(Saved entries)
↓
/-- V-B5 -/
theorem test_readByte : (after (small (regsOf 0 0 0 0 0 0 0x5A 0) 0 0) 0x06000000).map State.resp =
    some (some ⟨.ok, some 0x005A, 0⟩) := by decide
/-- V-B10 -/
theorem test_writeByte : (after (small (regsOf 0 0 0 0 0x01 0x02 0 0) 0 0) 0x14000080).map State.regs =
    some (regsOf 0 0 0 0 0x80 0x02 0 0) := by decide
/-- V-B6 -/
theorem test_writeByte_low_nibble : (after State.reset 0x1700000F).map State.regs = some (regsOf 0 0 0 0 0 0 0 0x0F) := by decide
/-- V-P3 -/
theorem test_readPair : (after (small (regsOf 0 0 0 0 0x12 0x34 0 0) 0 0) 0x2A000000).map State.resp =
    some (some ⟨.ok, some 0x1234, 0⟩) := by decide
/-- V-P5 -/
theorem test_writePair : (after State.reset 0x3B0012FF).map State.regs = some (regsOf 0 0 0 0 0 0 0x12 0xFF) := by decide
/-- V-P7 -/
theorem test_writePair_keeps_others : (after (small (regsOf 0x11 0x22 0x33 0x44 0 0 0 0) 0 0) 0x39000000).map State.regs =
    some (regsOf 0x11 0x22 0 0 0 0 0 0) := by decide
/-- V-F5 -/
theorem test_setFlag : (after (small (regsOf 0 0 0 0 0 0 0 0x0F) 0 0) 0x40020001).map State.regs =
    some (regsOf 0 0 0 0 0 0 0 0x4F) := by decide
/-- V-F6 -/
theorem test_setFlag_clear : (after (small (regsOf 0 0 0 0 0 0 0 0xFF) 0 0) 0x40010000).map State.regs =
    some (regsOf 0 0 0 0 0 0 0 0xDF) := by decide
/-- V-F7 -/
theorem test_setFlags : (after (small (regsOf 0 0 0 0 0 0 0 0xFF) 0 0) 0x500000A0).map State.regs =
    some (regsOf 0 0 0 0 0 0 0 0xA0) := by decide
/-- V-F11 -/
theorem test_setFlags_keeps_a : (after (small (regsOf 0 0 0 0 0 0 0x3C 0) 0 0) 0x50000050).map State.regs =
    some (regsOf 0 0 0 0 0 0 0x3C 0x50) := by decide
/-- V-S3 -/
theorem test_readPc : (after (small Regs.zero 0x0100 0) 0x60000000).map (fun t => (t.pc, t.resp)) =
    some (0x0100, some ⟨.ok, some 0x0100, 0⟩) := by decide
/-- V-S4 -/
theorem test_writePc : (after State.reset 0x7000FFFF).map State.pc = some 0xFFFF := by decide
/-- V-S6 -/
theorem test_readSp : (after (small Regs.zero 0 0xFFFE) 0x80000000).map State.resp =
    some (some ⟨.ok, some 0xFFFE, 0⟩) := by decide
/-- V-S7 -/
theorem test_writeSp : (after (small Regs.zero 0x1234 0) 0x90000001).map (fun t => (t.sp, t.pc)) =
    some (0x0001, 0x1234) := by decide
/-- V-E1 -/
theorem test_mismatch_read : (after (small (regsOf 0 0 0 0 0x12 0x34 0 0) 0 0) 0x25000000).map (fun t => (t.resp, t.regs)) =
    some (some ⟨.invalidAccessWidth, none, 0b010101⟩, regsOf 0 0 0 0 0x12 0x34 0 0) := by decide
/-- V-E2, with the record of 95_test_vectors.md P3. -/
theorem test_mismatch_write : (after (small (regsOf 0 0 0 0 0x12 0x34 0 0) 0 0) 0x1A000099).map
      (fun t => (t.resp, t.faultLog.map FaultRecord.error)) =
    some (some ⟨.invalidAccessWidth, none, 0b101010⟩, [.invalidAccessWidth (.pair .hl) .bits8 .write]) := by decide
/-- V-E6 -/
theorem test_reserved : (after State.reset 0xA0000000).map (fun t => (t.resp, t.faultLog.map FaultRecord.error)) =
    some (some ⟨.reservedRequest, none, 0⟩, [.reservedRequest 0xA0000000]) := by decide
↑
Problem requirements: Only the line containing "some (regsOf 0 0 0 0 0 0 0 0xDF)" and the lines after it, through the end of the data, should be copied, exactly as they are.

Answer for the task:
    some (regsOf 0 0 0 0 0 0 0 0xDF) := by decide
/-- V-F7 -/
theorem test_setFlags : (after (small (regsOf 0 0 0 0 0 0 0 0xFF) 0 0) 0x500000A0).map State.regs =
    some (regsOf 0 0 0 0 0 0 0 0xA0) := by decide
/-- V-F11 -/
theorem test_setFlags_keeps_a : (after (small (regsOf 0 0 0 0 0 0 0x3C 0) 0 0) 0x50000050).map State.regs =
    some (regsOf 0 0 0 0 0 0 0x3C 0x50) := by decide
/-- V-S3 -/
theorem test_readPc : (after (small Regs.zero 0x0100 0) 0x60000000).map (fun t => (t.pc, t.resp)) =
    some (0x0100, some ⟨.ok, some 0x0100, 0⟩) := by decide
/-- V-S4 -/
theorem test_writePc : (after State.reset 0x7000FFFF).map State.pc = some 0xFFFF := by decide
/-- V-S6 -/
theorem test_readSp : (after (small Regs.zero 0 0xFFFE) 0x80000000).map State.resp =
    some (some ⟨.ok, some 0xFFFE, 0⟩) := by decide
/-- V-S7 -/
theorem test_writeSp : (after (small Regs.zero 0x1234 0) 0x90000001).map (fun t => (t.sp, t.pc)) =
    some (0x0001, 0x1234) := by decide
/-- V-E1 -/
theorem test_mismatch_read : (after (small (regsOf 0 0 0 0 0x12 0x34 0 0) 0 0) 0x25000000).map (fun t => (t.resp, t.regs)) =
    some (some ⟨.invalidAccessWidth, none, 0b010101⟩, regsOf 0 0 0 0 0x12 0x34 0 0) := by decide
/-- V-E2, with the record of 95_test_vectors.md P3. -/
theorem test_mismatch_write : (after (small (regsOf 0 0 0 0 0x12 0x34 0 0) 0 0) 0x1A000099).map
      (fun t => (t.resp, t.faultLog.map FaultRecord.error)) =
    some (some ⟨.invalidAccessWidth, none, 0b101010⟩, [.invalidAccessWidth (.pair .hl) .bits8 .write]) := by decide
/-- V-E6 -/
theorem test_reserved : (after State.reset 0xA0000000).map (fun t => (t.resp, t.faultLog.map FaultRecord.error)) =
    some (some ⟨.reservedRequest, none, 0⟩, [.reservedRequest 0xA0000000]) := by decide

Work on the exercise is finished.